Tale approccio in linea di massima penalizza le Regioni che hanno un rapporto ricavi/costi meno buono (perché a pari costi necessitano di maggiori corrispettivi) e, nelle idee dei proponenti, ciò dovrebbe spingere ad elevare progressivamente l'efficienza del sistema. Dal momento che il nuovo metodo verrà utilizzato solo per una sottoparte del Fondo, prevedibilmente piccola, l'approssimazione pare condivisibile.


Investimenti sul materiale rotabile

I costi standard proposti includono anche la quota di ammortamento del materiale rotabile (bus, treni, metro ecc.). In altre parole, nei limiti delle approssimazioni di calcolo, il costo così determinato consentirebbe di mantenere anche il giusto tasso di ricambio della flotta (15 anni per i bus, 30 per i treni). Questo differenzia significativamente il modello, in positivo, rispetto alla situazione reale della maggior parte dei contratti di servizio, in cui l'ammortamento non è incluso e, in assenza di investimenti ad hoc, è inevitabile un progressivo invecchiamento della flotta.

L'ammortamento della flotta, sia per i treni, sia per i bus, è valutato a priori (metodo industriale, che coesiste con la restante parte statistica del modello), fissando opportuni costi medi dei mezzi. I costi del materiale ferroviario, abbastanza complessi da definire a causa della grande varietà di situazioni, sono stati significativamente semplificati, assumendo un numero molto ridotto di composizioni tipo, mutuate dall'attuale flotta Trenitalia.


Settori esclusi

Il metodo per ora non include alcuna stima di costo dei sistemi di trasporto marginali (fune, navigazione, ecc.) per i quali tanto il modello macro quanto quello micro sarebbero stati di difficile taratura. La rilevanza di tali sistemi è comunque marginale, almeno nell'ambito di applicazione attuale del modello (riparto di quota parte del Fondo).

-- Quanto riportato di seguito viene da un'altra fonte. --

-- ==== Sys2Proof/Machine/Lists.lean ====
section
/-!
DEFINITION. Fragment lists (R346 to R349, R354, R361 to R365): handles, where heads and nodes lie, the ports' allocation, FLI, FLW and the
steps in which a port performs them.
-/
namespace Sys2Proof.Machine

/-- A graphics-operand trap (R344). -/
def gfxTrap (opc cause value : Nat) : Trap := { kind := 0x1F, i0 := dw (cause * 2 ^ 60 + opc * 2 ^ 52), i1 := dw value }

/-- The handle of a pass in a slot (R346). -/
def Pass.handle (p : Pass) (key : Nat) : Nat := key % 16 * 2 ^ 16 + p.gen

/-- The open pass that a handle names in an interface, with its key (R346). -/
def State.passOf (s : State) (vi h : Nat) : Option (Nat × Pass) := s.passes.find? (fun (k, p) => p.vi == vi && p.handle k == h)

/-- Where a head or a node lies (R348): in a core's window, or at a virtual address of the pool. -/
inductive GLoc where
  | spad (core off : Nat)
  | pool (va : Nat)
  deriving DecidableEq, Repr

/-- The frames that heads take in a cluster's space (R348). -/
def Pass.headFrames (p : Pass) (cluster : Nat) : Nat :=
  if p.imm then (8 * p.w * p.h + 0xFFFF) / 0x10000 else ((p.tilesFor cluster).length + 1) / 2

/-- A byte of a frame (R348). -/
def Pass.frameLoc (p : Pass) (cluster f byte : Nat) : GLoc :=
  if p.imm then .pool (p.pool.toNat + f * 0x10000 + byte)
  else .spad (coreOfCluster cluster (f / p.tpages)) (p.tsoff + f % p.tpages * 0x10000 + byte)

/-- The head of a pixel (R348). -/
def Pass.headLoc (p : Pass) (x y : Nat) : GLoc :=
  let i := p.tileOf x y
  if p.imm then .pool (p.pool.toNat + 8 * (y * p.w + x))
  else
    let b := p.localTile i * 0x8000 + 8 * (y % 64 * 64 + x % 64)
    p.frameLoc (p.clusterOfTile i) (b / 0x10000) (b % 0x10000)

/-- A node (R348, R349). -/
def Pass.nodeLoc (p : Pass) (cluster n : Nat) : GLoc := p.frameLoc cluster (n / 4096) (16 * (n % 4096))

/-- An access of a graphics unit in an interface's space, as a command of an engine makes it (R330, R433). -/
def gfxAgent (vi core : Nat) (level : BitVec 2) : Cmd := { kind := .sred, vi := vi, wid := 0, lane := 0, core := core, level := level }

/-- An access of a cluster's port: the port has its own translation cache (R437). -/
def portUnit (vi core : Nat) (level : BitVec 2) : Cmd := gfxAgent vi (portAgent core) level

/-- Read n bytes of a list: the number, or the fault's kind and address. -/
def State.readLoc (s : State) (p : Pass) (core n : Nat) (g : GLoc) : State × Except (Nat × Nat) Nat :=
  match g with
  | .spad c off => (s, .ok (s.wordsNum (keysAt c off (n / 4))))
  | .pool va =>
    match s.engNow (portUnit p.vi core p.level) va 0 with
    | (s, .ok (pa, _)) =>
      if s.lineOwned pa n then (s, .error (heldKind, va))
      else
        let (s, bs) := s.unitBytes p.vi pa n s.byteAt
        (s, .ok (ofBytes bs))
    | (s, .error k) => (s, .error (k, va))

/-- Whether a place of a list can be read or written, by the access code: the fault, or that the access is held. -/
def State.checkLoc (s : State) (p : Pass) (core acc : Nat) (g : GLoc) : State × Option (Nat × Nat) :=
  match g with
  | .spad _ _ => (s, none)
  | .pool va =>
    match s.engNow (portUnit p.vi core p.level) va acc with
    | (s, .ok (pa, _)) => (s, if s.lineOwned pa 1 then some (heldKind, va) else none)
    | (s, .error k) => (s, some (k, va))

/-- Write n bytes of a list at its home (R348). -/
def State.writeLoc (s : State) (p : Pass) (core n x : Nat) (g : GLoc) : State :=
  match g with
  | .spad c off => s.fillWords 0 (keysAt c off (n / 4)) x
  | .pool va =>
    match s.engNow (portUnit p.vi core p.level) va 1 with
    | (s, .ok (pa, _)) => s.unitWrite p.vi pa (toBytes n x)
    | (s, .error _) => s

/-- A node of a list with its index. -/
structure LNode where
  idx : Nat
  depth : Nat
  payload : Nat
  deriving DecidableEq, Repr

/-- Read up to n nodes of a list from an index on. -/
def State.nodesFrom (s : State) (p : Pass) (cluster core : Nat) : Nat → Nat → State × Except (Nat × Nat) (List LNode)
  | 0, _ => (s, .ok [])
  | n + 1, i =>
    if i = 0xFFFFFFFF then (s, .ok [])
    else
      match s.readLoc p core 16 (p.nodeLoc cluster i) with
      | (s, .error e) => (s, .error e)
      | (s, .ok x) =>
        match s.nodesFrom p cluster core n (bits x 63 32) with
        | (s, .ok l) => (s, .ok ({ idx := i, depth := bits x 31 0, payload := bits x 127 64 } :: l))
        | r => r

/-- The list of a pixel (R354). -/
def State.listOf (s : State) (p : Pass) (cluster core x y : Nat) : State × Except (Nat × Nat) (List LNode) :=
  match s.readLoc p core 8 (p.headLoc x y) with
  | (s, .error e) => (s, .error e)
  | (s, .ok h) => s.nodesFrom p cluster core (bits h 36 32) (bits h 31 0)

/-- Write a list's nodes with their links, and its head (R354, R362). -/
def State.writeList (s : State) (p : Pass) (cluster core x y : Nat) (l : List LNode) : State :=
  let links := (l.drop 1).map LNode.idx ++ [0xFFFFFFFF]
  let s := (l.zip links).foldl (fun s (n, k) =>
    s.writeLoc p core 16 (n.depth + k * 2 ^ 32 + n.payload * 2 ^ 64) (p.nodeLoc cluster n.idx)) s
  s.writeLoc p core 8 ((match l with | n :: _ => n.idx | [] => 0xFFFFFFFF) + l.length * 2 ^ 32) (p.headLoc x y)

/-- Insert a node after every node whose depth is not above its own (R362). -/
def insertNode (x : LNode) : List LNode → List LNode
  | [] => [x]
  | y :: t => if exLt (fp32.val x.depth) (fp32.val y.depth) then x :: y :: t else y :: insertNode x t

/-- One channel under a built-in rule, with its flags (R363). -/
def mergeChannel (rule fa f b : Nat) : Nat × BitVec 7 :=
  if rule = 0 then
    let (k, g) := exAdd .rne (.fin false 1 0) (exNeg (fp16.val fa))
    let (m, h) := exMul k (fp16.val b)
    let (t, u) := exAdd .rne (fp16.val f) m
    let (r, v) := roundTo fp16 .rne t
    (r, if exNan (fp16.val fa) || exNan (fp16.val f) || exNan (fp16.val b) then 0 else g ||| h ||| u ||| v)
  else fAdd fp16 .rne f b

/-- The merged payload of the two deepest nodes (R363). -/
def mergePayload (rule f b : Nat) : Nat × BitVec 7 :=
  if rule = 2 then (f, 0)
  else
    (List.range 4).foldl (fun (x, fl) c =>
      let (r, g) := mergeChannel rule (bits f 63 48) (bits f (16 * c + 15) (16 * c)) (bits b (16 * c + 15) (16 * c))
      (x + r * 2 ^ (16 * c), fl ||| g)) (0, 0)

/-- What performing an FLI gives: its status, the node it returns, the new list, and flags. -/
structure FliOut where
  status : Nat
  ret : Option LNode := none
  list : Option (List LNode) := none
  flags : BitVec 7 := 0
  deriving DecidableEq, Repr

/-- A list over its budget merges its two deepest nodes (R362, R363). The new node has index 2^32 until it gets one. -/
def tailMerge (rule budget : Nat) (old : List LNode) (x : LNode) : FliOut :=
  let l := insertNode x old
  match l[budget - 1]?, l[budget]? with
  | some f, some b =>
    let (pl, fl) := mergePayload rule f.payload b.payload
    let new := x.idx
    let m : LNode := { idx := if f.idx = new then b.idx else f.idx, depth := f.depth, payload := pl }
    let keep := (l.take (budget - 1)).map (fun n => if n.idx = new then { n with idx := b.idx } else n)
    { status := 1, list := some (keep ++ [m]), flags := fl }
  | _, _ => { status := 1 }

/-- FLI on a list that needs no new node (R362). -/
def fliOld (p : Pass) (rt : Bool) (old : List LNode) (depth payload : Nat) : FliOut :=
  let x : LNode := { idx := 2 ^ 32, depth := depth, payload := payload }
  if rt then
    match old.getLast? with
    | some t => { status := 0, list := some (insertNode { x with idx := t.idx } old.dropLast) }
    | none => { status := 0 }
  else if p.merge = 3 then { status := 3, ret := old.getLast? }
  else tailMerge p.merge p.budget old x

/-- The next node that a cluster's port can allocate (R348, R349): a new frame is taken when its own is full. -/
def State.allocNode (s : State) (key : Nat) (p : Pass) (cluster : Nat) : State × Option Nat :=
  let port := lookD p.ports cluster {}
  let give (s : State) (p : Pass) (port : Port) : State × Option Nat :=
    match port.taken.getLast? with
    | some f =>
      ({ s with passes := put s.passes key { p with ports := put p.ports cluster { port with next := port.next + 1 } } },
       some (f * 4096 + port.next))
    | none => (s, none)
  if !port.taken.isEmpty && decide (port.next < 4096) then give s p port
  else if p.imm then
    match s.tryNow p.ctr (coreOfCluster cluster 0) 1 with
    | (s, true) =>
      let f := p.headFrames cluster + p.pages
      give s { p with pages := p.pages + 1 } { taken := port.taken ++ [f], next := 0 }
    | (s, false) => (s, none)
  else
    let f := p.headFrames cluster + port.taken.length
    if f < 3 * p.tpages then give s p { taken := port.taken ++ [f], next := 0 } else (s, none)

/-- Whether a node index is one that a port of a pixel's space has allocated (R349, R364). -/
def Pass.allocated (p : Pass) (cluster n : Nat) : Bool :=
  let own (t : Port) : Bool :=
    t.taken.dropLast.contains (n / 4096) || (t.taken.getLast? == some (n / 4096) && decide (n % 4096 < t.next))
  if p.imm then p.ports.any (fun (_, t) => own t) else own (lookD p.ports cluster {})

/-- What performing an FLI answers. -/
inductive FliDone where
  | ok (o : FliOut)
  | fault (kind va : Nat)
  | empty
  deriving DecidableEq, Repr

/-- Perform one FLI on a pixel's list in one step (R362). -/
def State.fliStep (s : State) (key : Nat) (p : Pass) (rt : Bool) (pixel depth payload : Nat) : State × FliDone :=
  let x := bits pixel 13 0
  let y := bits pixel 27 14
  let cluster := p.clusterOfTile (p.tileOf x y)
  let core := coreOfCluster cluster 0
  match s.listOf p cluster core x y with
  | (s, .error (k, va)) => (s, .fault k va)
  | (s, .ok old) =>
    match s.checkLoc p core 1 (p.headLoc x y) with
    | (s, some (k, va)) => (s, .fault k va)
    | (s, none) =>
      if rt && old.isEmpty then (s, .empty)
      else if !rt && decide (old.length < p.budget) then
        match s.allocNode key p cluster with
        | (s, none) => (s, .ok { status := 2 })
        | (s', some n) =>
          match s'.checkLoc p core 1 (p.nodeLoc cluster n) with
          | (s', some (k, va)) =>
            let back := modKey s'.passes key (fun q => { q with ports := modKey q.ports cluster (fun t => { t with next := t.next - 1 }) })
            ({ s' with passes := back }, .fault k va)
          | (s', none) =>
            let l := insertNode { idx := n, depth := depth, payload := payload } old
            (s'.writeList p cluster core x y l, .ok { status := 0 })
      else
        let o := fliOld p rt old depth payload
        match o.list with
        | some l => (s.writeList p cluster core x y l, .ok o)
        | none => (s, .ok o)

/-- A list operation or ray that holds its lane ends with a trap and writes nothing (R178, R370). -/
def State.trapGfx (s : State) (id : Nat) (g : GfxReq) (t : Trap) : State :=
  let s : State := { s with gfx := del s.gfx id }
  s.takeTrap g.wid [g.lane] g.pc t

/-- A list operation that its port finds at fault: the trap is precise, since it holds its lane (R178, R348, log entry 134); one whose lane is gone
ends. -/
def State.failGfx (s : State) (id : Nat) (g : GfxReq) (t : Trap) : State :=
  if g.gone then { s with gfx := del s.gfx id } else s.trapGfx id g t

/-- The result quad of a list operation is filled, with its flags (R85, R112). -/
def State.fillGfx (s : State) (id : Nat) (g : GfxReq) (x : Nat) (flags : BitVec 7) : State :=
  let s := { s with gfx := del s.gfx id }
  if g.gone then s
  else
    let s := s.deliver id { wid := g.wid, lanes := [(g.lane, wordsFrom g.dst x 4)], flags := [(g.lane, flags)] }
    if g.waits then s.leave g.wid g.lane else s

/-- Whether a list operation may be performed: the operations of one issue reach a pixel by rising lane, those of one lane in program order
(R365). -/
def State.gfxReady (s : State) (id : Nat) (g : GfxReq) : Bool :=
  (match look s.passes g.pass with | some p => p.stored.isNone | none => true) &&
  !s.gfx.any (fun (j, h) => decide (j < id) && h.wid == g.wid && h.pass == g.pass && h.pixel == g.pixel &&
    (h.opc != 0xA5 || h.app) && (h.lane == g.lane || h.instr == g.instr))

/-- A lane's v1 at wave start (R44, R353, R360). -/
def State.startPixel (s : State) (w : Wave) (l : Lane) : Nat :=
  match l.ord with
  | some o => o.pixel.toNat
  | none =>
    match w.kind, s.issuer? l.item with
    | .spawned, some i => (i.arg.setWidth 32).toNat
    | _, _ => 0

/-- A wave's trap for a lane that is not inside its section (R357, R360, R361). -/
def State.notInside (s : State) (w : Wave) (l : Lane) (opc : Nat) : Trap :=
  { orderedTrap l opc 2 0 with i0 := dw (2 * 2 ^ 60 + opc * 2 ^ 52 + s.startPixel w l) }

/-- An FLI.RT that its lane may not make in a pass of MERGE 3: an empty list is its first trap (R343, R361). -/
def State.barGfx (s : State) (id : Nat) (g : GfxReq) (p : Pass) : State :=
  let x := bits g.pixel.toNat 13 0
  let y := bits g.pixel.toNat 27 14
  let cluster := p.clusterOfTile (p.tileOf x y)
  match s.listOf p cluster (coreOfCluster cluster 0) x y with
  | (t, .error (k, va)) => if k = heldKind then s.heldBy t else t.failGfx id g (accTrap k va 8 0)
  | (t, .ok l) =>
    t.failGfx id g (if l.isEmpty then gfxTrap 0xA3 5 g.pixel.toNat else t.notInside (t.waveAt g.wid) (t.laneAt g.wid g.lane) 0xA3)

/-- FLI_PERFORM (R362, R363, R365): a port performs an FLI. -/
def execFliPerform (s : State) : Out :=
  let id := s.occ.id
  match look s.gfx id with
  | none => .next s
  | some g =>
    if g.opc ≠ 0xA3 ∨ s.gfxReady id g = false then .next s
    else
      match look s.passes g.pass with
      | none => .next { s with gfx := del s.gfx id }
      | some p =>
        if !g.inside then .next (s.barGfx id g p)
        else match s.fliStep g.pass p g.rt g.pixel.toNat g.depth.toNat g.payload.toNat with
        | (t, .fault k va) => .next (if k = heldKind then s.heldBy t else t.failGfx id g (accTrap k va 16 1))
        | (s, .empty) => .next (s.failGfx id g (gfxTrap 0xA3 5 g.pixel.toNat))
        | (s, .ok o) =>
          let (d, pl) := match o.ret with
            | some n => (n.depth, n.payload)
            | none => (0, 0)
          .next (s.fillGfx id g (o.status + d * 2 ^ 32 + pl * 2 ^ 64) o.flags)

Il metodo non considera i costi infrastrutturali, cioè, nello specifico ferroviario, il pedaggio per la rete RFI e i costi di gestione delle infrastrutture ferroviarie regionali. Per il pedaggio la scelta è motivata dal fatto che si tratta di un termine additivo calcolato in modo omogeneo per tutta la nazione. Per le reti regionali, l'estrema diversità tecnica e dimensionale ha reso sostanzialmente impossibile una stima comune, sia statistica, sia industriale. Dal momento che il Fondo TPL paga anche i corrispettivi delle ferrovie regionali, occorrerebbe sottrarre alla quota soggetta al nuovo riparto un importo riconducibile, almeno convenzionalmente, al costo di gestione delle infrastrutture ferroviarie regionali.


L'applicazione del metodo

In base ai parametri contenuti nella bozza di decreto dell'autunno 2015, è già possibile stimare l'applicazione dei costi standard a un contratto definito a piacere. Naturalmente, per valutare l'effetto su base nazionale, occorre applicarlo all'intera base dati dei contratti di servizio italiani.

Una volta consolidato il modello (cioè approvato il relativo decreto ministeriale, cosa non ancora avvenuta a novembre 2016), esso potrà essere utilizzato per definire un nuovo riparto percentuale tra le Regioni:

E' evidente che quanto maggiore è questa quota, tanto maggiori saranno gli scostamenti rispetto al riparto storico e dunque il grado di conflitto tra le Regioni. Nelle ipotesi dei promotori, applicare i costi standard al 10% del Fondo costituirebbe un obiettivo sostanzialmente molto ottimistico. Si noti comunque che utilizzare per il riparto la percentuale sui costi costituisce una forte semplificazione/approssimazione (ovviamente nota ai promotori del metodo) in quanto prescinde totalmente dai fabbisogni e dai ricavi.


Alcuni limiti già emersi

Schema logico del percorso

Il primo utilizzo pratico dei costi standard sarà quello di costituire un addendo per il riparto del Fondo Nazionale TPL, ad esempio il 10%.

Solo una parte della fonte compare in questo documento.